(Dataset entries)
=== Section Start ===
-- ==== Sys2Proof/Proofs/Noninterference.lean ====
section
/-! The flags that mean nothing (10_state.md R28, 60_exceptions.md R236): a change of `D` or of `I` before an
instruction changes that flag after it at most, but for bit 2 of the status bytes that PHP and BRK push. -/

namespace Sys2Proof.Machine

open Sys2Proof.Claims BusProgram

/-- A change of flags: it leaves the bus and the index registers, which are what an operand is resolved with. -/
structure FlagChange (f : State → State) : Prop where
  withMem : ∀ (s : State) (m : Memory), f { s with mem := m } = { f s with mem := m }
  x : ∀ s, (f s).x = s.x
  y : ∀ s, (f s).y = s.y

theorem flagChange_setD (d : Bool) : FlagChange (·.setD d) := ⟨fun _ _ => rfl, fun _ => rfl, fun _ => rfl⟩

theorem flagChange_setI (b : Bool) : FlagChange (·.setI b) := ⟨fun _ _ => rfl, fun _ => rfl, fun _ => rfl⟩

namespace BusProgram

/-- The program that makes the same accesses and changes the core it ends in by `f`. -/
def mapEnd (f : State → State) : BusProgram → BusProgram
  | done core => done (f core)
  | read a k => read a fun v => (k v).mapEnd f
  | write a v p => write a v (p.mapEnd f)

theorem run_mapEnd {f : State → State} (hf : FlagChange f) (p : BusProgram) (b : Bus) (m : Memory) :
    (p.mapEnd f).run b m = f (p.run b m) := by
  induction p generalizing m with
  | done core => exact (hf.withMem core m).symm
  | read a k ih => exact ih _ _
  | write a v p ih => exact ih _

theorem resolved_mapEnd (f : State → State) (m : Mode) (s : State) (k : Operand → BusProgram) :
    resolved m s (fun o => (k o).mapEnd f) = (resolved m s k).mapEnd f := by
  unfold resolved
  split <;> rfl

theorem resolved_flagChange {f : State → State} (hf : FlagChange f) (m : Mode) (s : State)
    (k : Operand → BusProgram) : resolved m (f s) k = resolved m s k := by
  rcases m with _ | _ | _ | m | _ | _
  case mem => cases m <;> simp only [resolved, resolve, effectiveAddress, hf.x, hf.y]
  all_goals rfl

/-- The programs `q o` are the programs `p o`, or these with their end changed by `f`. -/
def Follows (f : State → State) (p q : Operand → BusProgram) : Prop :=
  (∀ o, q o = p o) ∨ ∀ o, q o = (p o).mapEnd f

/-- R28: the execution of a mnemonic does not depend on `D`; CLD and SED overwrite it and the others keep it. -/
theorem execute_setD (mn : Mnemonic) (len : Nat) (c : Config) (s : State) (d : Bool) :
    Follows (·.setD d) (execute mn · len c s) (execute mn · len c (s.setD d)) := by
  cases mn
  case cld | sed => exact .inl fun _ => rfl
  all_goals exact .inr fun o => by cases o <;> rfl

/-- R236: nor on `I`, which CLI, SEI, PLP and RTI overwrite and the others keep; but PHP and BRK push it. -/
theorem execute_setI {mn : Mnemonic} (hphp : mn ≠ .php) (hbrk : mn ≠ .brk) (len : Nat) (c : Config) (s : State)
    (b : Bool) : Follows (·.setI b) (execute mn · len c s) (execute mn · len c (s.setI b)) := by
  cases mn
  case php => exact absurd rfl hphp
  case brk => exact absurd rfl hbrk
  case cli | sei | plp | rti => exact .inl fun _ => rfl
  all_goals exact .inr fun o => by cases o <;> rfl

end BusProgram

/-- If the execution of an instruction follows a change of flags by its end at most, so does its next state. -/
theorem exec_flagChange {f : State → State} (hf : FlagChange f) {i : Instr} {s t : State}
    (hexecute : Follows f (execute i.mnemonic · i.length standardConfig s.core)
      (execute i.mnemonic · i.length standardConfig (f s.core)))
    (h : exec i s = .next t) : ∃ u, exec i (f s) = .next u ∧ (u = t ∨ u = f t) := by
  have hcore : (f s).core = f s.core := (hf.withMem s Memory.blank).symm
  have hbus : f s = { f s with mem := s.mem } := hf.withMem s s.mem
  have hmem : (f s).mem = s.mem := by rw [hbus]
  obtain rfl := eq_run_of_exec h
  refine ⟨_, exec_eq_run i (f s), ?_⟩
  rw [hcore, hmem, ofInstr, resolved_flagChange hf]
  obtain hsame | hmap := hexecute
  · left
    simp only [hsame]
    rfl
  · right
    simp only [hmap]
    rw [resolved_mapEnd, run_mapEnd hf]
    rfl

/-- R28: an instruction leaves the same state whatever `D` was, or the same but for `D`. -/
theorem exec_setD {i : Instr} {s t : State} (d : Bool) (h : exec i s = .next t) :
    ∃ u, exec i (s.setD d) = .next u ∧ (u = t ∨ u = t.setD d) :=
  exec_flagChange (flagChange_setD d) (execute_setD i.mnemonic i.length standardConfig s.core d) h

/-- R236: the same of `I`, for every instruction that does not push it. -/
theorem exec_setI {i : Instr} {s t : State} (b : Bool) (hphp : i.mnemonic ≠ .php) (hbrk : i.mnemonic ≠ .brk)
    (h : exec i s = .next t) : ∃ u, exec i (s.setI b) = .next u ∧ (u = t ∨ u = t.setI b) :=
  exec_flagChange (flagChange_setI b) (execute_setI hphp hbrk i.length standardConfig s.core b) h

/-- Settles O52: the fetch does not see `D`, the halt keeps it, and an instruction follows it by `exec_setD`. -/
theorem decimalFlagHasNoEffect : Obligations.DecimalFlagHasNoEffect := by
  unfold Obligations.DecimalFlagHasNoEffect
  intro s t d h
  obtain ⟨hrun, ⟨hop, rfl⟩ | ⟨i, hi, hexec⟩⟩ := step_cases h
  · exact ⟨_, step_of_unrecognized (s := s.setD d) hrun hop, rfl⟩
  · obtain ⟨u, hu, hut⟩ := exec_setD d hexec
    refine ⟨u, (step_of_recognized (s := s.setD d) hrun hi).trans hu, ?_⟩
    obtain rfl | rfl := hut <;> rfl

/-! PHP and BRK push the status byte, whose bit 2 is `I`. -/

theorem packStatus_setI_getLsbD (s : State) (b : Bool) {k : Nat} (hk : k ≠ 2) :
    (packStatus (s.setI b)).getLsbD k = (packStatus s).getLsbD k := by
  unfold packStatus
  simp only [State.setI_flagN, State.setI_flagV, State.setI_flagI, State.setI_flagZ, State.setI_flagC]
  have hbit (i : Bool) : (ofBit i <<< 2).getLsbD k = false := by
    cases i
    · exact BitVec.getLsbD_zero
    · exact (BitVec.getLsbD_twoPow 2 k).trans (by simp [hk.symm])
  simp only [BitVec.getLsbD_or, hbit]

/-- Two buses that differ from one another in a status byte at `cell`, and in the `I` it was packed with. -/
theorem differsInStatusBit2 {cell : Addr} {s t u : State} {b : Bool} {others : Addr → Byte}
    (ht : ∀ a, t.mem.read a = if a = cell then packStatus s else others a)
    (hu : ∀ a, u.mem.read a = if a = cell then packStatus (s.setI b) else others a) :
    DiffersInStatusBit2 cell t u := by
  refine ⟨fun a ha => ?_, fun k hk => ?_⟩
  · rw [ht, hu, if_neg ha, if_neg ha]
  · rw [ht, hu, if_pos rfl, if_pos rfl]
    exact packStatus_setI_getLsbD s b hk

theorem eq_php {i : Instr} (h : i.mnemonic = .php) : i = .php := by
  cases i <;> cases h
  rfl

theorem eq_brk {i : Instr} (h : i.mnemonic = .brk) : i = .brk := by
  cases i <;> cases h
  rfl

theorem differsInStatusBit2_push8 (s : State) (b : Bool) : DiffersInStatusBit2 (stackAddr s.sp)
    (s.push8 (packStatus s)) ((s.setI b).push8 (packStatus (s.setI b))) :=
  differsInStatusBit2 (s.push8_read _) ((s.setI b).push8_read _)

theorem differsInStatusBit2_enterBreak (vector : Addr) (s : State) (b : Bool) :
    DiffersInStatusBit2 (stackAddr (s.sp - 2)) (enterBreak vector s) (enterBreak vector (s.setI b)) :=
  differsInStatusBit2 (enterBreak_read vector s) (enterBreak_read vector (s.setI b))

/-- R236: BRK from another `I` goes to the same vector, if the status byte does not lie in it; it sets `I` in either
case. -/
theorem enterBreak_setI {vector : Addr} {s : State} (hlow : vector ≠ stackAddr (s.sp - 2))
    (hhigh : vector + 1 ≠ stackAddr (s.sp - 2)) (b : Bool) :
    { enterBreak vector (s.setI b) with mem := (enterBreak vector s).mem } = enterBreak vector s := by
  obtain ⟨hcells, -⟩ := differsInStatusBit2_enterBreak vector s b
  have hpc : (enterBreak vector (s.setI b)).pc = (enterBreak vector s).pc := by
    rw [enterBreak_pc, enterBreak_pc, hcells _ hlow, hcells _ hhigh]
  refine Eq.trans ?_ (State.eta _).symm
  simp [hpc, -enterBreak_pc]

theorem ne_stackAddr_of_toNat {a : Addr} (ha : 512 ≤ a.toNat) (sp : Byte) : a ≠ stackAddr sp := by
  have hsp := sp.isLt
  rw [Ne, eq_stackAddr_iff]
  omega

/-- Settles O53: PHP and BRK push the status byte, and every other instruction follows a change of `I` by
`exec_setI`. -/
theorem interruptDisableMasksNothing : Obligations.InterruptDisableMasksNothing := by
  unfold Obligations.InterruptDisableMasksNothing
  intro s t b i h
  by_cases hphp : i.mnemonic = .php
  · obtain rfl := eq_php hphp
    obtain rfl : _ = t := Host.Outcome.next.inj ((exec_php s).symm.trans h)
    exact ⟨_, exec_php (s.setI b), rfl, fun hne => absurd rfl hne, fun _ => differsInStatusBit2_push8 s b, nofun⟩
  by_cases hbrk : i.mnemonic = .brk
  · obtain rfl := eq_brk hbrk
    obtain rfl : enterBreak 0xFFFE s = t := Host.Outcome.next.inj h
    refine ⟨enterBreak 0xFFFE (s.setI b), rfl, ?_, fun _ hne => absurd rfl hne, nofun,
      fun _ => differsInStatusBit2_enterBreak 0xFFFE s b⟩
    exact enterBreak_setI (ne_stackAddr_of_toNat (by decide) _) (ne_stackAddr_of_toNat (by decide) _) b
  · obtain ⟨u, hu, hut⟩ := exec_setI b hphp hbrk h
    have hmem : u.mem = t.mem := by obtain rfl | rfl := hut <;> rfl
    refine ⟨u, hu, ?_, fun _ _ => hmem, fun hc => absurd hc hphp, fun hc => absurd hc hbrk⟩
    obtain rfl | rfl := hut <;> rfl

end Sys2Proof.Machine
end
=== Section End ===
WHAT YOU WILL DO: Above are the records; from them, give again exactly the lines from the one containing "resolved m s (fun" to the one containing "all_goals rfl", both lines included, and nothing more.

EXERCISE OUTPUT:
    resolved m s (fun o => (k o).mapEnd f) = (resolved m s k).mapEnd f := by
  unfold resolved
  split <;> rfl

theorem resolved_flagChange {f : State → State} (hf : FlagChange f) (m : Mode) (s : State)
    (k : Operand → BusProgram) : resolved m (f s) k = resolved m s k := by
  rcases m with _ | _ | _ | m | _ | _
  case mem => cases m <;> simp only [resolved, resolve, effectiveAddress, hf.x, hf.y]
  all_goals rfl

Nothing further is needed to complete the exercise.